In spite of his enthusiastic support of Darwin, Weismann felt it necessary to disagree with that part of the theory in which Darwin had accepted the Lamarckian view of the inheritance of acquired characters. Weismann disagreed strongly with this concept, both on technical grounds and from experimental evidence (or the lack of it). He first publicly expressed his views on the matter in 1883 in the essay "Heredity, " presented as his inaugural address as prorector of the University of Freiburg. He pointed out the impossibility of proposing a mechanism whereby changes in the external organs and tissues of an animal, induced by environmental stimuli, would be conveyed to the reproductive organs and the germ cells within them and thence to ensuing generations.

Weismann realized it was necessary to suggest some other mechanism for producing the variations necessary for evolution. In this he was not very successful. He spoke as though natural selection could itself act in this way, but he was vague about the details. In The Germ Plasm he mentioned "chance nutritive fluctuations" in the germ plasm as giving rise to variations.

Germ Plasm Theory

The idea for The Germ Plasm appears to have stemmed from Weismann's early embryological studies, especially with Hydra, where he observed that only certain predetermined cells were capable of giving rise to the germ line and to daughter individuals. He extended the idea to the contents of these cells and proposed that there was a certain substance, or "germ plasm, " which could never be formed anew but only from preexisting germ plasm. It was transmitted unchanged from generation to generation and controlled all the characters of the individual animals. The idea of the germ plasm seemed (and seems) to some people to be somewhat mystical, as it postulates a completely self-determining substance, which apparently does not obey the laws of the physical world, since it proceeds along a path determined only by itself, unaffected by the surrounding environment.

Weismann made his germ plasm theory all-embracing, in that he attempted to explain not only heredity but also development. In fact, at times he seems to place greater significance on the latter aspect than on the former and allows his imagination to get rather out of hand. He proposed that the total hereditary substance of a cell should be called idioplasm. Every cell contained idioplasm, while the idioplasm of the germ cells was the germ plasm. The idioplasm was composed of smaller entities called ids. Each id in its turn consisted of determinants, each controlling the development of a particular part of the organism. The determinants contained certain groups of biophors, the simplest living units, which were thought to consist of "albumen molecules, water and salts."

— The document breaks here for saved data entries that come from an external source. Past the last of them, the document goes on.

@[simp] theorem State.modSelf_agenda (s : State) (f : Strand → Strand) : (s.modSelf f).agenda = s.agenda := rfl
@[simp] theorem State.modSelf_cur (s : State) (f : Strand → Strand) : (s.modSelf f).cur = s.cur := rfl
@[simp] theorem State.modSelf_inp (s : State) (f : Strand → Strand) : (s.modSelf f).inp = s.inp := rfl
@[simp] theorem State.modSelf_clk (s : State) (f : Strand → Strand) : (s.modSelf f).clk = s.clk := rfl
@[simp] theorem State.modSelf_freeCtr (s : State) (f : Strand → Strand) : (s.modSelf f).freeCtr = s.freeCtr := rfl
@[simp] theorem State.modSelf_nextId (s : State) (f : Strand → Strand) : (s.modSelf f).nextId = s.nextId := rfl
@[simp] theorem State.modSelf_rowCtx (s : State) (f : Strand → Strand) : (s.modSelf f).rowCtx = s.rowCtx := rfl
@[simp] theorem State.modSelf_cores (s : State) (f : Strand → Strand) : (s.modSelf f).cores = s.cores := rfl
@[simp] theorem State.modSelf_quads (s : State) (f : Strand → Strand) : (s.modSelf f).quads = s.quads := rfl
@[simp] theorem State.modSelf_basins (s : State) (f : Strand → Strand) : (s.modSelf f).basins = s.basins := rfl
@[simp] theorem State.modSelf_banks (s : State) (f : Strand → Strand) : (s.modSelf f).banks = s.banks := rfl
@[simp] theorem State.modSelf_latches (s : State) (f : Strand → Strand) : (s.modSelf f).latches = s.latches := rfl
@[simp] theorem State.modSelf_comp (s : State) (f : Strand → Strand) : (s.modSelf f).comp = s.comp := rfl
@[simp] theorem State.modSelf_unchecked (s : State) (f : Strand → Strand) : (s.modSelf f).unchecked = s.unchecked := rfl
@[simp] theorem State.modSelf_errs (s : State) (f : Strand → Strand) : (s.modSelf f).errs = s.errs := rfl
@[simp] theorem State.modSelf_spInit (s : State) (f : Strand → Strand) : (s.modSelf f).spInit = s.spInit := rfl
@[simp] theorem State.modSelf_sense (s : State) (f : Strand → Strand) : (s.modSelf f).sense = s.sense := rfl
@[simp] theorem State.modSelf_ops (s : State) (f : Strand → Strand) : (s.modSelf f).ops = s.ops := rfl
@[simp] theorem State.modSelf_mem (s : State) (f : Strand → Strand) : (s.modSelf f).mem = s.mem := rfl
@[simp] theorem State.modSelf_cache (s : State) (f : Strand → Strand) : (s.modSelf f).cache = s.cache := rfl
@[simp] theorem State.modSelf_copies (s : State) (f : Strand → Strand) : (s.modSelf f).copies = s.copies := rfl
@[simp] theorem State.modSelf_vec (s : State) (f : Strand → Strand) : (s.modSelf f).vec = s.vec := rfl
@[simp] theorem State.modSelf_tlb (s : State) (f : Strand → Strand) : (s.modSelf f).tlb = s.tlb := rfl
@[simp] theorem State.modSelf_ats (s : State) (f : Strand → Strand) : (s.modSelf f).ats = s.ats := rfl
@[simp] theorem State.modSelf_frames (s : State) (f : Strand → Strand) : (s.modSelf f).frames = s.frames := rfl
@[simp] theorem State.modSelf_casts (s : State) (f : Strand → Strand) : (s.modSelf f).casts = s.casts := rfl
@[simp] theorem State.modSelf_hostMem (s : State) (f : Strand → Strand) : (s.modSelf f).hostMem = s.hostMem := rfl
@[simp] theorem State.modSelf_hostPoison (s : State) (f : Strand → Strand) : (s.modSelf f).hostPoison = s.hostPoison := rfl
@[simp] theorem State.modSelf_resv (s : State) (f : Strand → Strand) : (s.modSelf f).resv = s.resv := rfl
@[simp] theorem State.modSelf_peer (s : State) (f : Strand → Strand) : (s.modSelf f).peer = s.peer := rfl
@[simp] theorem State.modSelf_granted (s : State) (f : Strand → Strand) : (s.modSelf f).granted = s.granted := rfl
@[simp] theorem State.modSelf_rlinks (s : State) (f : Strand → Strand) : (s.modSelf f).rlinks = s.rlinks := rfl
@[simp] theorem State.modSelf_groups (s : State) (f : Strand → Strand) : (s.modSelf f).groups = s.groups := rfl
@[simp] theorem State.modSelf_saved (s : State) (f : Strand → Strand) : (s.modSelf f).saved = s.saved := rfl
@[simp] theorem State.modSelf_pageReqs (s : State) (f : Strand → Strand) : (s.modSelf f).pageReqs = s.pageReqs := rfl
@[simp] theorem State.modSelf_pageHeld (s : State) (f : Strand → Strand) : (s.modSelf f).pageHeld = s.pageHeld := rfl
@[simp] theorem State.modSelf_hostCopies (s : State) (f : Strand → Strand) : (s.modSelf f).hostCopies = s.hostCopies := rfl
@[simp] theorem State.modSelf_deferred (s : State) (f : Strand → Strand) : (s.modSelf f).deferred = s.deferred := rfl
@[simp] theorem State.modSelf_atsInvs (s : State) (f : Strand → Strand) : (s.modSelf f).atsInvs = s.atsInvs := rfl
@[simp] theorem State.modSelf_nextTag (s : State) (f : Strand → Strand) : (s.modSelf f).nextTag = s.nextTag := rfl
@[simp] theorem State.modSelf_out (s : State) (f : Strand → Strand) : (s.modSelf f).out = s.out := rfl
@[simp] theorem State.modSelf_ctxtabBase (s : State) (f : Strand → Strand) : (s.modSelf f).ctxtabBase = s.ctxtabBase := rfl
@[simp] theorem State.modSelf_ctxtabLog2n (s : State) (f : Strand → Strand) : (s.modSelf f).ctxtabLog2n = s.ctxtabLog2n := rfl
@[simp] theorem State.modSelf_ctxtabWritten (s : State) (f : Strand → Strand) : (s.modSelf f).ctxtabWritten = s.ctxtabWritten := rfl
@[simp] theorem State.modSelf_hdmt (s : State) (f : Strand → Strand) : (s.modSelf f).hdmt = s.hdmt := rfl
@[simp] theorem State.modSelf_hdmtWritten (s : State) (f : Strand → Strand) : (s.modSelf f).hdmtWritten = s.hdmtWritten := rfl
@[simp] theorem State.modSelf_arfb (s : State) (f : Strand → Strand) : (s.modSelf f).arfb = s.arfb := rfl
@[simp] theorem State.modSelf_arfcLimit (s : State) (f : Strand → Strand) : (s.modSelf f).arfcLimit = s.arfcLimit := rfl
@[simp] theorem State.modSelf_arfcFmt (s : State) (f : Strand → Strand) : (s.modSelf f).arfcFmt = s.arfcFmt := rfl
@[simp] theorem State.modSelf_arfcEn (s : State) (f : Strand → Strand) : (s.modSelf f).arfcEn = s.arfcEn := rfl
@[simp] theorem State.modSelf_xvec (s : State) (f : Strand → Strand) : (s.modSelf f).xvec = s.xvec := rfl
@[simp] theorem State.modSelf_krBase (s : State) (f : Strand → Strand) : (s.modSelf f).krBase = s.krBase := rfl
@[simp] theorem State.modSelf_krSize (s : State) (f : Strand → Strand) : (s.modSelf f).krSize = s.krSize := rfl
@[simp] theorem State.modSelf_devid (s : State) (f : Strand → Strand) : (s.modSelf f).devid = s.devid := rfl
@[simp] theorem State.modSelf_aqInc (s : State) (f : Strand → Strand) : (s.modSelf f).aqInc = s.aqInc := rfl
@[simp] theorem State.modSelf_selfWas (s : State) (f : Strand → Strand) : (s.modSelf f).selfWas = s.selfWas := rfl
@[simp] theorem State.modSelf_ptabBase (s : State) (f : Strand → Strand) : (s.modSelf f).ptabBase = s.ptabBase := rfl
@[simp] theorem State.modSelf_ptabEn (s : State) (f : Strand → Strand) : (s.modSelf f).ptabEn = s.ptabEn := rfl
@[simp] theorem State.modSelf_aqTurn (s : State) (f : Strand → Strand) : (s.modSelf f).aqTurn = s.aqTurn := rfl
@[simp] theorem State.modSelf_aqStale (s : State) (f : Strand → Strand) : (s.modSelf f).aqStale = s.aqStale := rfl
@[simp] theorem State.modSelf_aqSync (s : State) (f : Strand → Strand) : (s.modSelf f).aqSync = s.aqSync := rfl
@[simp] theorem State.modSelf_aqBound (s : State) (f : Strand → Strand) : (s.modSelf f).aqBound = s.aqBound := rfl
@[simp] theorem State.modSelf_aqSec (s : State) (f : Strand → Strand) : (s.modSelf f).aqSec = s.aqSec := rfl
@[simp] theorem State.modSelf_aqNs (s : State) (f : Strand → Strand) : (s.modSelf f).aqNs = s.aqNs := rfl
@[simp] theorem State.modSelf_aqGood (s : State) (f : Strand → Strand) : (s.modSelf f).aqGood = s.aqGood := rfl
@[simp] theorem State.modSelf_aqLast (s : State) (f : Strand → Strand) : (s.modSelf f).aqLast = s.aqLast := rfl
@[simp] theorem State.modSelf_annex (s : State) (f : Strand → Strand) : (s.modSelf f).annex = s.annex := rfl
@[simp] theorem State.modSelf_monitors (s : State) (f : Strand → Strand) : (s.modSelf f).monitors = s.monitors := rfl
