-- ==== Sys2Proof/Laws/PerInstr.lean ====
section
/-! SUPPORT. The family `Major`: the word of an instruction carries the major opcode that the opcode table gives it. -/
namespace Sys2Proof.Laws

/-- The major opcode, bits 31 to 26, that the opcode table gives each instruction; 0 for a step of the device. -/
def majorOf : Instr → BitVec 6
  | .add _ _ _ | .sub _ _ _ | .and _ _ _ | .or _ _ _ | .xor _ _ _ | .andn _ _ _ | .sll _ _ _ | .srl _ _ _
  | .sra _ _ _ | .slt _ _ _ | .sltn _ _ _ | .min _ _ _ | .max _ _ _ | .minn _ _ _ | .maxn _ _ _ | .mul _ _ _
  | .mulh _ _ _ | .mulhn _ _ _ | .div _ _ _ | .divn _ _ _ | .rem _ _ _ | .remn _ _ _ | .clz _ _ | .ctz _ _
  | .popc _ _ | .sext _ _ _ | .zext _ _ _ => 0x01#6
  | .addi _ _ _ => 0x02#6
  | .andi _ _ _ => 0x03#6
  | .ori _ _ _ => 0x04#6
  | .xori _ _ _ => 0x05#6
  | .slli _ _ _ | .srli _ _ _ | .srai _ _ _ => 0x06#6
  | .slti _ _ _ => 0x07#6
  | .sltni _ _ _ => 0x08#6
  | .ldih _ _ _ => 0x09#6
  | .adpc _ _ => 0x0A#6
  | .fadd _ _ _ _ _ | .fsub _ _ _ _ _ | .fmul _ _ _ _ _ | .fdiv _ _ _ _ _ | .fsqrt _ _ _ _ | .fma _ _ _ _ _
  | .fmin _ _ _ _ | .fmax _ _ _ _ | .fcmp _ _ _ _ _ | .fcvt _ _ _ _ _ | .fclass _ _ _ => 0x0B#6
  | .beq _ _ _ => 0x0C#6
  | .bne _ _ _ => 0x0D#6
  | .blt _ _ _ => 0x0E#6
  | .bge _ _ _ => 0x0F#6
  | .bltn _ _ _ => 0x10#6
  | .bgen _ _ _ => 0x11#6
  | .jal _ => 0x12#6
  | .jr _ | .lpSet _ _ | .lpBrk _ | .lpBrkZ _ | .rframe _ _ _ _ _ | .halt => 0x13#6
  | .ldB _ _ _ | .ldBn _ _ _ | .ldH _ _ _ | .ldHn _ _ _ | .ldW _ _ _ | .ldWn _ _ _ | .ldD _ _ _ | .gl _ _ _ => 0x14#6
  | .stB _ _ _ | .stH _ _ _ | .stW _ _ _ | .stD _ _ _ => 0x15#6
  | .sc _ _ _ | .apnd _ _ _ _ | .seal _ | .sealq _ _ => 0x16#6
  | .srd _ _ => 0x19#6
  | .swr _ _ => 0x1A#6
  | .svc _ | .tret | .fenceSv | .fenceVs | .fenceVv | .fenceSys | .drainPln | .drainSpm | .drainFold
  | .drainBk | .drainAq | .idle => 0x1B#6
  | .waitc _ _ _ _ => 0x1C#6
  | .cclean _ _ | .cinval _ _ | .tlbinv _ _ | .pcal _ => 0x1D#6
  | .vsave _ | .vrestore _ | .vfree _ => 0x1E#6
  | .vsetn _ _ _ _ | .vsetnFloat _ _ _ _ | .vgetn _ | .vslip _ => 0x20#6
  | .kand _ _ _ | .kor _ _ _ | .kxor _ _ _ | .kandn _ _ _ | .knot _ _ | .kmov _ _ | .kpop _ _ | .kfirst _ _
  | .kset _ _ | .kshl _ _ _ | .kshr _ _ _ => 0x21#6
  | .vadd _ _ _ _ _ | .vsub _ _ _ _ _ | .vrsub _ _ _ _ _ | .vmul _ _ _ _ _ | .vmulh _ _ _ _ _
  | .vmulhn _ _ _ _ _ | .vmadd _ _ _ _ _ | .vmin _ _ _ _ _ | .vmax _ _ _ _ _ | .vminn _ _ _ _ _
  | .vmaxn _ _ _ _ _ | .vand _ _ _ _ _ | .vor _ _ _ _ _ | .vxor _ _ _ _ _ | .vsll _ _ _ _ _ | .vsrl _ _ _ _ _
  | .vsra _ _ _ _ _ | .vsadd _ _ _ _ _ | .vssub _ _ _ _ _ | .vadc _ _ _ _ _ | .vsbc _ _ _ _ _
  | .vmerge _ _ _ _ _ | .vmov _ _ _ _ | .vsext _ _ _ _ _ | .vzext _ _ _ _ _ | .vclz _ _ _ _ | .vpopc _ _ _ _ => 0x22#6
  | .vsllImm _ _ _ _ _ | .vsrlImm _ _ _ _ _ | .vsraImm _ _ _ _ _ => 0x23#6
  | .vcmpEq _ _ _ _ _ | .vcmpNe _ _ _ _ _ | .vcmpLt _ _ _ _ _ | .vcmpLe _ _ _ _ _ | .vcmpLtn _ _ _ _ _
  | .vcmpLen _ _ _ _ _ => 0x24#6
  | .vnarrowWrap _ _ _ _ _ | .vnarrowSat _ _ _ _ _ => 0x25#6
  | .vfadd _ _ _ _ _ | .vfsub _ _ _ _ _ | .vfmul _ _ _ _ _ | .vfdiv _ _ _ _ _ | .vfsqrt _ _ _ _
  | .vfma _ _ _ _ _ | .vfnma _ _ _ _ _ | .vfmin _ _ _ _ _ | .vfmax _ _ _ _ _ | .vfexp2 _ _ _ _
  | .vfrsqrt _ _ _ _ | .vfcvt _ _ _ _ _ | .vfcvtIntToFloat _ _ _ _ _ | .vfcvtFloatToInt _ _ _ _ _ => 0x26#6
  | .vfcmpEq _ _ _ _ _ | .vfcmpNe _ _ _ _ _ | .vfcmpLt _ _ _ _ _ | .vfcmpLe _ _ _ _ _ | .vfcmpUn _ _ _ _ _ => 0x27#6
  | .vredsumWrap _ _ _ _ _ | .vredsumSat _ _ _ _ _ | .vredmin _ _ _ _ _ | .vredmax _ _ _ _ _
  | .vfredsum _ _ _ _ _ | .vfredmax _ _ _ _ _ => 0x28#6
  | .vslideup _ _ _ _ _ | .vslidedn _ _ _ _ _ | .vperm _ _ _ _ _ | .vcomp _ _ _ _ | .vexpand _ _ _ _
  | .vbcast _ _ _ _ | .vext _ _ _ _ | .vins _ _ _ _ => 0x29#6
  | .vquantI8 _ _ _ _ _ | .vquantI4 _ _ _ _ _ | .vquantTern _ _ _ _ _ | .vdeqNq4 _ _ _ _ _
  | .vdeqE2m1 _ _ _ _ _ | .vdeqTern _ _ _ _ _ | .vquantPi _ _ _ _ _ _ => 0x2A#6
  | .vld _ _ _ _ | .vst _ _ _ _ => 0x2E#6
  | .vlds _ _ _ _ _ | .vsts _ _ _ _ _ => 0x2F#6
  | .vldx _ _ _ _ _ | .vstx _ _ _ _ _ | .vgl _ _ _ _ _ | .vsc _ _ _ _ _ => 0x30#6
  | .vapnd _ _ _ _ _ | .vldp _ _ _ _ _ | .vstp _ _ _ _ _ | .vldsp _ _ _ _ | .vstsp _ _ _ _ => 0x31#6
  | .padd _ _ _ _ | .psub _ _ _ _ | .pmul _ _ _ _ | .pcmp _ _ _ _ | .pand _ _ _ _ | .por _ _ _ _
  | .pxor _ _ _ _ | .pnot _ _ _ | .psel _ _ _ _ | .pshl _ _ _ _ | .pshr _ _ _ _ | .pcopy _ _ _ | .pfill _ _ _ => 0x34#6
  | .plock _ | .punlock _ | .pprog _ _ _ => 0x35#6
  | .rowcp _ _ | .rowmaj _ _ _ | .rownot _ _ | .rowshl _ _ _ | .rowshr _ _ _ => 0x36#6
  | .plant _ _ _ | .plantChained _ _ _ _ _ => 0x38#6
  | .fold _ _ _ _ | .fread _ _ _ _ _ _ | .fclr _ => 0x39#6
  | .bkadd _ _ _ _ _ | .bkred _ _ _ _ _ | .bkcx _ _ _ _ _ | .bksax _ _ _ _ => 0x3A#6
  | .lfork _ | .ljoin _ | .vissue _ _ | .cspawn _ | .cjoin _ | .cend => 0x3B#6
  | .barArrive _ | .barWait _ | .barSet _ _ => 0x3C#6
  | .aqPut _ _ _ | .aqGet _ _ _ | .aqSig _ _ | .aqColl _ _ | .aqLease _ _ _ => 0x3D#6
  | .deviceReset | .resetReleased | .verify | .init | .bootcmd | .attestationQuote | .certificatePieceFirst
  | .certificatePieceNext | .attestationCommandDone | .linkTraining | .portLinkDown | .renewal | .claim
  | .release | .leaseLapse | .doorbell | .queueEnable | .queueDisable | .queueReset | .registerWrite
  | .launchRecordHead | .signalReread | .signalPoll | .admission | .copyDescriptorComplete | .continuationPop
  | .awaitedCondition | .strandEnd | .launchRetirement | .completionRecord | .weirClk | .pulseFrame
  | .preemptionRequest | .preemption | .looplateCount | .vectorFaultDump | .ctxtabWrite | .ctxidWrite
  | .fctlWrite | .hdmtWrite | .arfWrite | .castpoolWrite | .migrationCopy | .migrationIdle
  | .migrationLineCopy | .pageWalk | .atsTranslationCompletion | .pageRequestGroupResponse
  | .atsInvalidationRequest | .invalidationCompletion | .hostSnoop | .hdmAccess | .bankSlot | .refreshDeadline
  | .scratchpadRefresh | .thermalSample | .lockGrant | .lockRelease | .planeInstructionComplete
  | .plantLatchLoadComplete | .foldComplete | .bankOperationComplete | .operationCompletion | .aqueductMessage
  | .transferFailure | .peerLeaseExpiry | .castFetch | .collectiveStepTimeout | .timeSyncExchange | .syncLoss
  | .suspendArm | .resumeArm | .suspendCancel | .stopping | .suspendAbandoned | .saving | .restoring
  | .currentHold | .capHold | .energyApportion | .monitorUpdate | .illegalInstruction | .codeEndFault
  | .cacheEviction | .logicalLeaseExpiry => 0

/-- High bits of a concatenation are bits of its left part. -/
theorem hi_append {w v : Nat} (x : BitVec w) (y : BitVec v) (k n : Nat) :
    (x ++ y).extractLsb' (k + v) n = x.extractLsb' k n := by
  apply BitVec.eq_of_getLsbD_eq
  intro i hi
  rw [BitVec.getLsbD_extractLsb', BitVec.getLsbD_extractLsb', BitVec.getLsbD_append, if_neg (by omega),
    show k + v + i - v = k + i by omega]

theorem lo_all {w : Nat} (x : BitVec w) : x.extractLsb' 0 w = x := by
  apply BitVec.eq_of_getLsbD_eq
  intro i hi
  rw [BitVec.getLsbD_extractLsb', Nat.zero_add]
  simp [hi]

/-- The word of an instruction carries its major opcode. -/
def Major.Statement (i : Instr) : Prop := i.isWord = true → (encode i).extractLsb' 26 6 = majorOf i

Surprisingly, Weismann did not appear to appreciate the full significance of Gregor Mendel's work even after 1900. In The Evolution Theory, apropos Mendel's work, Weismann states, "We must postpone the working of this new material into our theory until a very much wider basis of facts has been supplied." (To most of us today, Mendel's experiments seem completely convincing.)

Yet in some respects Weismann was remarkably farseeing. In his discussion on the "inheritance" of musical ability and other cultural activities, he clearly sets out the distinction between biological heredity, based on a transmission of material through the germ cells, and cultural inheritance, resulting from a process of learning of skills and traditions by individuals of each generation from their parents and other individuals in the surrounding society. Again, in regard to the origin of life on earth, which Weismann discusses in the last chapter of The Evolution Theory, he dismisses the possibility that life was brought to the earth in a meteorite and comes out firmly in favor of spontaneous generation—not however of any form of life like that now familiar to us, but of some extremely primitive bodies (biophors). These "albuminoid substances, " he assumed, could have arisen spontaneously through purely chemicophysical causes, from inorganic materials, under conditions which may no longer exist on the earth. Such views are not far removed from the speculations on the origin of life currently in vogue.